START RECORDS TO USE

-- ==== Sys2Proof/Machine/Ops.lean ====
section
/-! DEFINITION. The named operations: one CPU cycle as a row of a cycle table (R17, R151), the sequence
of cycles, pushing and pulling (R32), taking an exception (R303, R601, R606) and returning from one
(R302, R609), and the reset sequence (R703). -/

namespace Sys2Proof.Machine

/-! ### Registers and latches -/

/-- Advance PC past one byte of the instruction stream (R33, R150). -/
def Cpu.incPc (c : Cpu) : Cpu := { c with regs := { c.regs with pc := c.regs.pc + 1 } }

def Cpu.setPc (c : Cpu) (w : Word) : Cpu := { c with regs := { c.regs with pc := w } }

/-- Apply an operation to the registers. -/
def Cpu.mapRegs (c : Cpu) (f : Regs → Regs) : Cpu := { c with regs := f c.regs }

/-- Apply an update to the latches. -/
def Cpu.latch (c : Cpu) (f : Micro → Micro) : Cpu := { c with micro := f c.micro }

/-- `S <- S − 1` and `S <- S + 1`, modulo 256 (R32). -/
def Cpu.decS (c : Cpu) : Cpu := { c with regs := { c.regs with s := c.regs.s - 1 } }
def Cpu.incS (c : Cpu) : Cpu := { c with regs := { c.regs with s := c.regs.s + 1 } }

/-- The address the stack pointer points to, `STK(S)` (R32). -/
def Cpu.stk (c : Cpu) : Word := stackAddr c.regs.s

/-! ### One row of a cycle table -/

/-- The one bus access of a CPU cycle (R17, R151). -/
inductive Access where
  | read (a : Word)
  | write (a : Word) (v : Byte)
deriving DecidableEq, Repr

/-- One row of a cycle table (R17): the bus access, the internal updates at the end of the cycle given
the byte read, whether the row ends the sequence early, and whether it fetches a byte of the
instruction stream. -/
structure Row where
  access : Cpu → Access
  update : Byte → Cpu → Cpu
  last   : Byte → Cpu → Bool := fun _ _ => false
  stream : Bool := false

/-- The byte an access returns: the bus's for a read; a write returns none, and no row uses it. -/
def State.accessByte (s : State) : Access → Byte
  | .read a => s.readByte a
  | .write _ _ => 0x00#8

/-- The machine after a bus access of the CPU (R72, R73). -/
def State.perform (s : State) : Access → State
  | .read a => s.afterRead a
  | .write a v => s.writeByte a v

/-- Close a cycle (R151): count it, or return to an instruction boundary after a sequence's last row. -/
def Cpu.endCycle (c : Cpu) (done : Bool) : Cpu :=
  if done then c.latch fun m => { m with cyc := 0, seq := .instr }
  else c.latch fun m => { m with cyc := m.cyc + 1 }

/-- The CPU's part of a machine cycle (R151): one bus access, then the row's updates.  `given` replaces
the byte read; a meaning gives the bytes of its own instruction so (R105, R179). -/
def State.rowStep (s : State) (r : Row) (given : Option Byte) (final : Bool) : State :=
  let acc := r.access s.cpu
  let b := given.getD (s.accessByte acc)
  (s.perform acc).withCpu ((r.update b s.cpu).endCycle (final || r.last b s.cpu))

/-- One machine cycle in which the CPU runs a given row: VIC, CPU, PIA (R501). -/
def State.rowCycle (s : State) (r : Row) (given : Option Byte) (final : Bool) : State :=
  (s.vicStep.rowStep r given final).piaStep

/-- Run the rows of a sequence, one machine cycle each, until its last row.  `stream` holds the bytes of
the instruction: each row that fetches one takes the next. -/
def State.runRows : List Row → List Byte → State → State
  | [], _, s => s
  | r :: rest, stream, s =>
    let t := s.rowCycle r (if r.stream then stream.head? else none) rest.isEmpty
    if t.cpu.micro.cyc = 0 then t
    else State.runRows rest (if r.stream then stream.tail else stream) t

/-- Start a sequence at cycle c1 (R37, R151). -/
def Cpu.startSeq (c : Cpu) (q : Seq) : Cpu := c.latch fun m => { m with cyc := 0, seq := q }

def State.startSeq (s : State) (q : Seq) : State := s.withCpu (s.cpu.startSeq q)

/-! ### Rows shared by many tables -/

/-- The opcode fetch c1: `R(PC) -> IR`, PC+1 (R150). -/
def fetchRow : Row :=
  { access := fun c => .read c.regs.pc
    update := fun b c => (c.latch fun m => { m with ir := b }).incPc
    stream := true }

/-- The opcode fetch with the dispatch of R153: an undocumented opcode under the policy `fault` records
`Fault(IllegalOpcode, PC − 1, IR)` at the end of c1, and no further cycle occurs (R613). -/
def opcodeRow (policy : IllegalPolicy) : Row :=
  { access := fun c => .read c.regs.pc
    update := fun b c =>
      let d := (c.latch fun m => { m with ir := b }).incPc
      if policy = .fault ∧ documented b = false then
        { d with fault := some (.illegalOpcode c.regs.pc b) }
      else d
    last := fun b _ => decide (policy = .fault ∧ documented b = false)
    stream := true }

/-- An operand fetch: `R(PC)` into a latch, PC+1 (R150). -/
def operandRow (f : Byte → Micro → Micro) : Row :=
  { access := fun c => .read c.regs.pc
    update := fun b c => (c.latch (f b)).incPc
    stream := true }

/-- `R(PC)`, dummy, PC unchanged. -/
def dummyPcRow : Row := { access := fun c => .read c.regs.pc, update := fun _ c => c }

/-- `R(STK(S))`, dummy, with an update. -/
def dummyStackRow (f : Cpu → Cpu) : Row := { access := fun c => .read c.stk, update := fun _ c => f c }

/-- A push: `W(STK(S), value)`, S − 1 (R32). -/
def pushRow (value : Cpu → Byte) : Row :=
  { access := fun c => .write c.stk (value c), update := fun _ c => c.decS }

/-- A pull cycle: `R(STK(S))` into an update (R32). -/
def pullRow (f : Byte → Cpu → Cpu) : Row := { access := fun c => .read c.stk, update := f }

/-! ### Taking an exception and returning from one -/

/-- The vector of an interrupt kind; IRQ shares BRK's (R605). -/
def vectorOf : IntKind → Word
  | .nmi => 0xFFFA#16
  | .irq => 0xFFFE#16

/-- TAKING AN EXCEPTION, shared by BRK, IRQ and NMI (c3 to c7 of R303 and R606): push PC high, PC low
and `pack(P, brk)`, set I with the read of the vector's low byte, and load PC from the vector. -/
def exceptionRows (brk : Bool) (vector : Word) : List Row :=
  [ pushRow fun c => highByte c.regs.pc,
    pushRow fun c => lowByte c.regs.pc,
    pushRow fun c => c.regs.p.pack brk,
    { access := fun _ => .read vector
      update := fun b c => (c.latch fun m => { m with adl := b }).mapRegs
        fun q => { q with p := { q.p with i := true } } },
    { access := fun _ => .read (vector + 1)
      update := fun b c => (c.latch fun m => { m with adh := b }).setPc (word b c.micro.adl) } ]

/-- T-BRK (R303): the padding byte is read and skipped. -/
def brkRows : List Row :=
  fetchRow :: { access := fun c => .read c.regs.pc, update := fun _ c => c.incPc }
    :: exceptionRows true 0xFFFE#16

/-- The interrupt sequence (R606): the opcode is discarded and PC stays. -/
def interruptRows (k : IntKind) : List Row :=
  dummyPcRow :: dummyPcRow :: exceptionRows false (vectorOf k)

/-- T-RTI (R302): THE RETURN FROM AN EXCEPTION restores P and PC, without adding 1 (R609). -/
def rtiRows : List Row :=
  [ fetchRow, dummyPcRow, dummyStackRow Cpu.incS,
    pullRow fun b c => ((c.latch fun m => { m with data := b }).mapRegs
      fun q => { q with p := Flags.unpack b }).incS,
    pullRow fun b c => (c.latch fun m => { m with adl := b }).incS,
    pullRow fun b c => (c.latch fun m => { m with adh := b }).setPc (word b c.micro.adl) ]

/-- Accept an interrupt at an instruction boundary (R604): the pending NMI is cleared. -/
def Cpu.acceptInterrupt (c : Cpu) (k : IntKind) : Cpu :=
  let d := c.startSeq (.interrupt k)
  match k with
  | .nmi => { d with nmiPending := false }
  | .irq => d

/-- The interrupt sequence of R606, from an instruction boundary to the handler's first instruction. -/
def State.takeInterrupt (s : State) (k : IntKind) : State :=
  State.runRows (interruptRows k) [] (s.withCpu (s.cpu.acceptInterrupt k))

/-- A new level of the NMI line (R607): the edge from inactive to active sets `nmiPending`.  No
operation of this machine calls it, because no device drives the line (R603). -/
def Cpu.driveNmi (c : Cpu) (level : Bool) : Cpu :=
  { c with nmiLine := level, nmiPending := c.nmiPending || (level && !c.nmiLine) }

/-! ### Reset -/

/-- The seven cycles of the reset sequence for `RESET_CYCLES = 7` (R703), `sp` being `RESET_SP`. -/
def resetRows (sp : Byte) : List Row :=
  [ dummyPcRow, dummyPcRow,
    { access := fun _ => .read (stackAddr (sp + 3)), update := fun _ c => c },
    { access := fun _ => .read (stackAddr (sp + 2)), update := fun _ c => c },
    { access := fun _ => .read (stackAddr (sp + 1)), update := fun _ c => c },
    { access := fun _ => .read 0xFFFC#16
      update := fun b c => (c.latch fun m => { m with adl := b }).mapRegs
        fun q => { q with p := { q.p with i := true } } },
    { access := fun _ => .read 0xFFFD#16
      update := fun b c => ((c.latch fun m => { m with adh := b }).setPc (word b c.micro.adl)).mapRegs
        fun q => { q with s := sp } } ]

/-- The reset vector as the bus gives it (R701). -/
def State.resetVector (s : State) : Word := word (s.readByte 0xFFFD#16) (s.readByte 0xFFFC#16)

/-- The CPU reset (R701 to R703): the fault record is cleared and the running sequence abandoned; with
`RESET_CYCLES = 0` PC, S and I are set at once, with 7 the reset sequence is started.  IR and the latches,
which R37 calls unspecified at reset, keep their values. DESIGN CHOICE (log entry 1), unsafe.  PC, S and I
before the cycles of the seven-cycle sequence that write them: log entry 15. -/
def State.cpuReset (s : State) : State :=
  let c := { s.cpu with fault := none }
  match s.cfg.resetCycles with
  | .none =>
    s.withCpu ((c.startSeq .instr).mapRegs fun q =>
      { q with pc := s.resetVector, s := s.cfg.resetSp, p := { q.p with i := true } })
  | .seven => s.withCpu (c.startSeq .reset)

end Sys2Proof.Machine
end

END RECORDS TO USE

**EXERCISE BRIEF:** Copy the lines above exactly, from the very first through the one containing "a => s.readByte a", and include no other line.

**WRITTEN RESPONSE:**
-- ==== Sys2Proof/Machine/Ops.lean ====
section
/-! DEFINITION. The named operations: one CPU cycle as a row of a cycle table (R17, R151), the sequence
of cycles, pushing and pulling (R32), taking an exception (R303, R601, R606) and returning from one
(R302, R609), and the reset sequence (R703). -/

namespace Sys2Proof.Machine

/-! ### Registers and latches -/

/-- Advance PC past one byte of the instruction stream (R33, R150). -/
def Cpu.incPc (c : Cpu) : Cpu := { c with regs := { c.regs with pc := c.regs.pc + 1 } }

def Cpu.setPc (c : Cpu) (w : Word) : Cpu := { c with regs := { c.regs with pc := w } }

/-- Apply an operation to the registers. -/
def Cpu.mapRegs (c : Cpu) (f : Regs → Regs) : Cpu := { c with regs := f c.regs }

/-- Apply an update to the latches. -/
def Cpu.latch (c : Cpu) (f : Micro → Micro) : Cpu := { c with micro := f c.micro }

/-- `S <- S − 1` and `S <- S + 1`, modulo 256 (R32). -/
def Cpu.decS (c : Cpu) : Cpu := { c with regs := { c.regs with s := c.regs.s - 1 } }
def Cpu.incS (c : Cpu) : Cpu := { c with regs := { c.regs with s := c.regs.s + 1 } }

/-- The address the stack pointer points to, `STK(S)` (R32). -/
def Cpu.stk (c : Cpu) : Word := stackAddr c.regs.s

/-! ### One row of a cycle table -/

/-- The one bus access of a CPU cycle (R17, R151). -/
inductive Access where
  | read (a : Word)
  | write (a : Word) (v : Byte)
deriving DecidableEq, Repr

/-- One row of a cycle table (R17): the bus access, the internal updates at the end of the cycle given
the byte read, whether the row ends the sequence early, and whether it fetches a byte of the
instruction stream. -/
structure Row where
  access : Cpu → Access
  update : Byte → Cpu → Cpu
  last   : Byte → Cpu → Bool := fun _ _ => false
  stream : Bool := false

/-- The byte an access returns: the bus's for a read; a write returns none, and no row uses it. -/
def State.accessByte (s : State) : Access → Byte
  | .read a => s.readByte a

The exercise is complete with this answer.